--- DATA FOR PROCESSING ---

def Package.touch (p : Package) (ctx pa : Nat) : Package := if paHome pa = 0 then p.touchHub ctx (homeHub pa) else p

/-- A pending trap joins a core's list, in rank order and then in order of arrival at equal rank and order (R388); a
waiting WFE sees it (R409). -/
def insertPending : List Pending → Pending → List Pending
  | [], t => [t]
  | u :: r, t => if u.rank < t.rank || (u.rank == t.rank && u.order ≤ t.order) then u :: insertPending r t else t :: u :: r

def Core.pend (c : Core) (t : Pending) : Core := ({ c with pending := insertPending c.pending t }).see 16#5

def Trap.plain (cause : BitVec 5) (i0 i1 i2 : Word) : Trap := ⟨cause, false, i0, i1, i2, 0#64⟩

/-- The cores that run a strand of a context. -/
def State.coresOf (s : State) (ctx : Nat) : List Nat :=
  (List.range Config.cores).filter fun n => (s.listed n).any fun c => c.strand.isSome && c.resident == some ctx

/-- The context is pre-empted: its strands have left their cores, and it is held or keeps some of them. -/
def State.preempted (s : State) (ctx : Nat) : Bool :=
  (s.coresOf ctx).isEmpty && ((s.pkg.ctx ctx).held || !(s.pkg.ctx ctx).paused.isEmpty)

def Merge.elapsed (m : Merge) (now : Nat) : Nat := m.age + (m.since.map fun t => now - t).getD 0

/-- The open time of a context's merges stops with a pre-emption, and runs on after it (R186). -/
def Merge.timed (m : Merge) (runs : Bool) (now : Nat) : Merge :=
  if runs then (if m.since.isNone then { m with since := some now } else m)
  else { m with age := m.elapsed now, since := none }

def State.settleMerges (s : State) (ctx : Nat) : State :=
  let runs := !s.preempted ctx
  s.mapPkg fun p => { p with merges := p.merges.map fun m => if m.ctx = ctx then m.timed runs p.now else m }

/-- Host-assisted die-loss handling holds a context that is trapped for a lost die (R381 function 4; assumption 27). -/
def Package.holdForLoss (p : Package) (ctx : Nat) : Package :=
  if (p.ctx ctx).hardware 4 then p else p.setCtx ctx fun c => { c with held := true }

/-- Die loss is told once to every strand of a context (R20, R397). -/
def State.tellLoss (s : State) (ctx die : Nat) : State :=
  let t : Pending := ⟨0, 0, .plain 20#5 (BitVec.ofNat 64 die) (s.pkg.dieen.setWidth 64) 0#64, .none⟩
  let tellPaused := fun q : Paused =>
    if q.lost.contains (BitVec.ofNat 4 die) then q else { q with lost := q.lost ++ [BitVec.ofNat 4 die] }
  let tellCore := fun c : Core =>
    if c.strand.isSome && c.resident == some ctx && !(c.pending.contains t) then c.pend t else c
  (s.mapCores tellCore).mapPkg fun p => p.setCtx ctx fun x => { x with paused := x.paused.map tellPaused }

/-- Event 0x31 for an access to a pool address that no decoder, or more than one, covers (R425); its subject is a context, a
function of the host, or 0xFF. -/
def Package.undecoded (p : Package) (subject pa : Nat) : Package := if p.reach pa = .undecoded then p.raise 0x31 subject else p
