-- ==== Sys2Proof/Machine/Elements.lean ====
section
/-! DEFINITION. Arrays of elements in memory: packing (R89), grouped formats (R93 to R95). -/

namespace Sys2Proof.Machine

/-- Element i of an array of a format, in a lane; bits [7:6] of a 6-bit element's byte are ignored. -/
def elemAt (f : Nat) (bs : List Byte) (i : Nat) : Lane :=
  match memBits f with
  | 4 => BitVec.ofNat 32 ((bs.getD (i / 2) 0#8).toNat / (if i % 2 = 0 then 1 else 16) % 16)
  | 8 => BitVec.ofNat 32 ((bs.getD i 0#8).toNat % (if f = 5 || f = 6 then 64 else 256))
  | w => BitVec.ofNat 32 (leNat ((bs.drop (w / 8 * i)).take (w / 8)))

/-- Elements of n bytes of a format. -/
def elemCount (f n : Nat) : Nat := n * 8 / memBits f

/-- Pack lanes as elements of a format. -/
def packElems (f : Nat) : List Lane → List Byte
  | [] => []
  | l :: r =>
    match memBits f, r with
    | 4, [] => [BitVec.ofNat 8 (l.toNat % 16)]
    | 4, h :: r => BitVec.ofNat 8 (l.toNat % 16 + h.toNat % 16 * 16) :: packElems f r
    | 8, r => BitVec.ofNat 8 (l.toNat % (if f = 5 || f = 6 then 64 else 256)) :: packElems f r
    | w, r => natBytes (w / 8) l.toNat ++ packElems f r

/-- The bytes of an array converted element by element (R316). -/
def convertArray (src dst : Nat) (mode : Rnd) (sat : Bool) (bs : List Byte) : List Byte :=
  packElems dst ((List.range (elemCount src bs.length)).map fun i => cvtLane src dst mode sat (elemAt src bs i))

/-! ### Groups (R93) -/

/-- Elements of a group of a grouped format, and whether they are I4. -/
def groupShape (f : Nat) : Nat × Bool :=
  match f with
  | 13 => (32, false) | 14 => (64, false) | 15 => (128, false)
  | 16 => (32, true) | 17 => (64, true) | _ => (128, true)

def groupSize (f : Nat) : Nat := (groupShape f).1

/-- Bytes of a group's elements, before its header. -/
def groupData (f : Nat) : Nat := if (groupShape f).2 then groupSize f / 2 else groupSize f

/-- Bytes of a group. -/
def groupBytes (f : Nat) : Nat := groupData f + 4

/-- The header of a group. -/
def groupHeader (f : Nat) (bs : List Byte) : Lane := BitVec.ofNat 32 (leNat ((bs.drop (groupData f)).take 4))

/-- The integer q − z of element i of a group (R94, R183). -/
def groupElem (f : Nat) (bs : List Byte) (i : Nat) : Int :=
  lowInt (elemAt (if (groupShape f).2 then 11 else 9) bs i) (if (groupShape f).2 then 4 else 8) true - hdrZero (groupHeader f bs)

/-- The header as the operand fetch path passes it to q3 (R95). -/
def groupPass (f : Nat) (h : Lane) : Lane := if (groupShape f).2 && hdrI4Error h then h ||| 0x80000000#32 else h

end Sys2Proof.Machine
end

---
--- DATA FOR PROCESSING ---

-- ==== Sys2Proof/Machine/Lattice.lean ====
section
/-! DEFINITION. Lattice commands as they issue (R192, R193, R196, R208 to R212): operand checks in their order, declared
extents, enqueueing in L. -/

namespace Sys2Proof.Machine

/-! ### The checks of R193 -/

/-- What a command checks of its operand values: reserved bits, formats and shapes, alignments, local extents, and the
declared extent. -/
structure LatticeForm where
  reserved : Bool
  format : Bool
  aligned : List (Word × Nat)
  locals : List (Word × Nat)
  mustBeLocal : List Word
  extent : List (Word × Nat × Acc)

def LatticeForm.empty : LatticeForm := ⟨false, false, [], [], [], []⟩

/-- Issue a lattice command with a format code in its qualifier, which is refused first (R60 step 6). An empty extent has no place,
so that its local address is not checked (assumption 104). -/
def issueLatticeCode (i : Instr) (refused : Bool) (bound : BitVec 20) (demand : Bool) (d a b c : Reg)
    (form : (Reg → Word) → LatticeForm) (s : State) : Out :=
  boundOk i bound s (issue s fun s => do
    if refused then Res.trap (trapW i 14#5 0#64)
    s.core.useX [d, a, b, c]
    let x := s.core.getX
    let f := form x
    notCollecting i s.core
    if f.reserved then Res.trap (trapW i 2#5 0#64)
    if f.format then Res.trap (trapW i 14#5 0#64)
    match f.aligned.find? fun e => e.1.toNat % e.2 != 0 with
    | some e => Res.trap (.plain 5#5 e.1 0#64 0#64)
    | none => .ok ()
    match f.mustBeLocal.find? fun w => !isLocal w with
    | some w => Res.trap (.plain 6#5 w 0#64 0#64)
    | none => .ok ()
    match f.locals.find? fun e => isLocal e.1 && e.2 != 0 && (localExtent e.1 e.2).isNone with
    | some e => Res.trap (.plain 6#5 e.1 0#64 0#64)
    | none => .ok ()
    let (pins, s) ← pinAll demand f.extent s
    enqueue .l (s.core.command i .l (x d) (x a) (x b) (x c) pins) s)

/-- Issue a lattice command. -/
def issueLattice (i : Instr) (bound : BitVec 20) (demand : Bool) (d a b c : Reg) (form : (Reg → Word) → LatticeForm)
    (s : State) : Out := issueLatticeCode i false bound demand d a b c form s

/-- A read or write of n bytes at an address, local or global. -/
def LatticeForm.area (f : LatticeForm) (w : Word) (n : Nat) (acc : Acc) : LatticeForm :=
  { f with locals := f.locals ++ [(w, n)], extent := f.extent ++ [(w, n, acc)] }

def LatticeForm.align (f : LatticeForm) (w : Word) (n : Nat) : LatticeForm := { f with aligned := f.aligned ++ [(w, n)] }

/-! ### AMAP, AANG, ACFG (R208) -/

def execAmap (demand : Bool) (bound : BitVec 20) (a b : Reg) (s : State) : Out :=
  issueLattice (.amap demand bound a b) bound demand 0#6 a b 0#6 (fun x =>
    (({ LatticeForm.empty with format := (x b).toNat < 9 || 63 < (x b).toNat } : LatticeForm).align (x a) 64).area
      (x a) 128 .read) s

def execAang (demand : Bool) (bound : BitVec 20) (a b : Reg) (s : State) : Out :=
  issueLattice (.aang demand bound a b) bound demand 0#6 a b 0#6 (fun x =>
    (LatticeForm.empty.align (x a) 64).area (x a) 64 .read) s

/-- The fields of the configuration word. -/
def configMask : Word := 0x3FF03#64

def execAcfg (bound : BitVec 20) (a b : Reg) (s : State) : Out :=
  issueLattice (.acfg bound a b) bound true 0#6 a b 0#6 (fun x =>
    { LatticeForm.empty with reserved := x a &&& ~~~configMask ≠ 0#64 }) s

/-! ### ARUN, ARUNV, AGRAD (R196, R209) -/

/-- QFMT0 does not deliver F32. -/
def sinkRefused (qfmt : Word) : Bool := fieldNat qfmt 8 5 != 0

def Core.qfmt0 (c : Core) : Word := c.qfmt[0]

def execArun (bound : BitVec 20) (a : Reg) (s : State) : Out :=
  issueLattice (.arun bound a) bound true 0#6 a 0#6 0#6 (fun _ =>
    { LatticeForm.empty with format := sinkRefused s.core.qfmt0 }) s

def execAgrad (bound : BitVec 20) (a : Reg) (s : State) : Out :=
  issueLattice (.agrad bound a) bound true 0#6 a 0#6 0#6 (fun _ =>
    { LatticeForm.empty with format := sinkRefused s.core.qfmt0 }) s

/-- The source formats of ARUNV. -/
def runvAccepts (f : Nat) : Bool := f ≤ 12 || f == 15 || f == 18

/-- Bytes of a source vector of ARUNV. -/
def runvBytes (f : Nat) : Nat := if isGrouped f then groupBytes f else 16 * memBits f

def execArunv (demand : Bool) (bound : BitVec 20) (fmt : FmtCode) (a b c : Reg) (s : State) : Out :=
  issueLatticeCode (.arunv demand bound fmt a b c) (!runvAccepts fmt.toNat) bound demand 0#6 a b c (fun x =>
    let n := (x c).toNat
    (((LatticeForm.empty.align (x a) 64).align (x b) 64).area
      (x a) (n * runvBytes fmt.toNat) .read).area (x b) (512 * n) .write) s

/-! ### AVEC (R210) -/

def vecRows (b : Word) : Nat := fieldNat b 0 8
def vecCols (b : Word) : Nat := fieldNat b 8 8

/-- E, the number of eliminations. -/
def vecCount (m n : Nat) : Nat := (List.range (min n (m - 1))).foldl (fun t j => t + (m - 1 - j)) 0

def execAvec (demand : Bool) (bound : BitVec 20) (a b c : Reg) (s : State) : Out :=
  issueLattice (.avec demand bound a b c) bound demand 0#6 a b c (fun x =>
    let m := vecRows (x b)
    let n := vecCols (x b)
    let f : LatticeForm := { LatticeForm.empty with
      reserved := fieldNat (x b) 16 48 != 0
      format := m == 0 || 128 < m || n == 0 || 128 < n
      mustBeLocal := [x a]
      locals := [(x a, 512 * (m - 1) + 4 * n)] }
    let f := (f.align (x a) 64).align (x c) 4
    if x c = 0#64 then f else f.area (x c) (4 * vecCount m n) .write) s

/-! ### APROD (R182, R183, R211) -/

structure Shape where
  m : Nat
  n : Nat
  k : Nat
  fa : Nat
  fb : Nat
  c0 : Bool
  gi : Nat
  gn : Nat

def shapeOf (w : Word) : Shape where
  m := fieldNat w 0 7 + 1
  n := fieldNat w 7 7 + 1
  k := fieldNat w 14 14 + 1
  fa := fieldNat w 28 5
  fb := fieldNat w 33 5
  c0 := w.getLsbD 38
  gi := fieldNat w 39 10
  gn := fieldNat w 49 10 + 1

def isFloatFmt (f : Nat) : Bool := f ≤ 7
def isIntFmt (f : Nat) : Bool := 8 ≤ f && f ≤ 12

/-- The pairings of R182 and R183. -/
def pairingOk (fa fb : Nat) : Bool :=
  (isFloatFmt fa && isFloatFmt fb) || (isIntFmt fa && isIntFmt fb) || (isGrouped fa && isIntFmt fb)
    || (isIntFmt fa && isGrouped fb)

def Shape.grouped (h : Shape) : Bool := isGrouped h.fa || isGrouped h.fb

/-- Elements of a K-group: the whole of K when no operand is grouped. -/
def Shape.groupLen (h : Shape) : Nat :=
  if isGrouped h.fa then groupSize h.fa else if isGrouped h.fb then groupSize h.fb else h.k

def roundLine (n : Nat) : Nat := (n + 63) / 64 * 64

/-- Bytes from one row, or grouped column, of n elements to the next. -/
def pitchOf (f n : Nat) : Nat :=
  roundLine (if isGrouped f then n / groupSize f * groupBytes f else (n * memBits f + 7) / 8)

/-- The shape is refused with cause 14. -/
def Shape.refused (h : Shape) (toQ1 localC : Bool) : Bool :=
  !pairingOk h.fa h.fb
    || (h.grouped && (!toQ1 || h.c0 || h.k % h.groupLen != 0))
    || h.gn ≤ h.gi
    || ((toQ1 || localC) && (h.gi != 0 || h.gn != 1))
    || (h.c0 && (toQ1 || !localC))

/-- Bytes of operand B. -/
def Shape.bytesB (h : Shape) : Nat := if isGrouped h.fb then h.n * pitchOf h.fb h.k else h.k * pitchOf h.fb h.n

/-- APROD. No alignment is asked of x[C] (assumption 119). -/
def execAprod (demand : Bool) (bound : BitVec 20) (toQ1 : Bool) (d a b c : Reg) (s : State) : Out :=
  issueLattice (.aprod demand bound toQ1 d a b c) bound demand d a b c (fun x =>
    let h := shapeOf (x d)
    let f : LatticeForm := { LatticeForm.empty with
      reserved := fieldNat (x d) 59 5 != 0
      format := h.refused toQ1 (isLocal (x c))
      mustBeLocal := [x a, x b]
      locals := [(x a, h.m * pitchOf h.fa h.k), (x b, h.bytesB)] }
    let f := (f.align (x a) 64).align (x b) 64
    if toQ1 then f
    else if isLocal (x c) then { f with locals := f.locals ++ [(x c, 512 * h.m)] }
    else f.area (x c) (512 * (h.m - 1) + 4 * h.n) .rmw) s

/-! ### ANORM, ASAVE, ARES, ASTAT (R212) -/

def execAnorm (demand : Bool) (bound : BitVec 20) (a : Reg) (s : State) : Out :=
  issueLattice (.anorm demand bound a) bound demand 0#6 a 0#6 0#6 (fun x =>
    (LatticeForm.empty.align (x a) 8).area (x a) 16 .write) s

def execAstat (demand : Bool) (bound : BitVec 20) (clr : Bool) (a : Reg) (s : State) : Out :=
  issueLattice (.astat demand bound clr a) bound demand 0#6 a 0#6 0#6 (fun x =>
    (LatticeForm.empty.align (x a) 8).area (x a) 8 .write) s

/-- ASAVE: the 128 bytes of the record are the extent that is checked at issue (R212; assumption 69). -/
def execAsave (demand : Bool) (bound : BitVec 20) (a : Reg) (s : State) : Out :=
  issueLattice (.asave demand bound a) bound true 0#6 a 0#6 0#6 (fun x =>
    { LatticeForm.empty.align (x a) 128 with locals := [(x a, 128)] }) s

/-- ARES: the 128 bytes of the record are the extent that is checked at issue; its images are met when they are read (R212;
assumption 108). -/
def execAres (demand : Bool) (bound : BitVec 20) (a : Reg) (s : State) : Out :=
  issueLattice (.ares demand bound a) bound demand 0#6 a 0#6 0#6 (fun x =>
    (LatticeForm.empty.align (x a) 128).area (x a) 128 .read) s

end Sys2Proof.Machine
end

---

YOUR TASK: Output the material above exactly, but only from the line that carries "def Package.touch (p" through the line that carries "(s.coresOf ctx).isEmpty &&".

TASK ANSWER:
def Package.touch (p : Package) (ctx pa : Nat) : Package := if paHome pa = 0 then p.touchHub ctx (homeHub pa) else p

/-- A pending trap joins a core's list, in rank order and then in order of arrival at equal rank and order (R388); a
waiting WFE sees it (R409). -/
def insertPending : List Pending → Pending → List Pending
  | [], t => [t]
  | u :: r, t => if u.rank < t.rank || (u.rank == t.rank && u.order ≤ t.order) then u :: insertPending r t else t :: u :: r

def Core.pend (c : Core) (t : Pending) : Core := ({ c with pending := insertPending c.pending t }).see 16#5

def Trap.plain (cause : BitVec 5) (i0 i1 i2 : Word) : Trap := ⟨cause, false, i0, i1, i2, 0#64⟩

/-- The cores that run a strand of a context. -/
def State.coresOf (s : State) (ctx : Nat) : List Nat :=
  (List.range Config.cores).filter fun n => (s.listed n).any fun c => c.strand.isSome && c.resident == some ctx

/-- The context is pre-empted: its strands have left their cores, and it is held or keeps some of them. -/
def State.preempted (s : State) (ctx : Nat) : Bool :=
  (s.coresOf ctx).isEmpty && ((s.pkg.ctx ctx).held || !(s.pkg.ctx ctx).paused.isEmpty)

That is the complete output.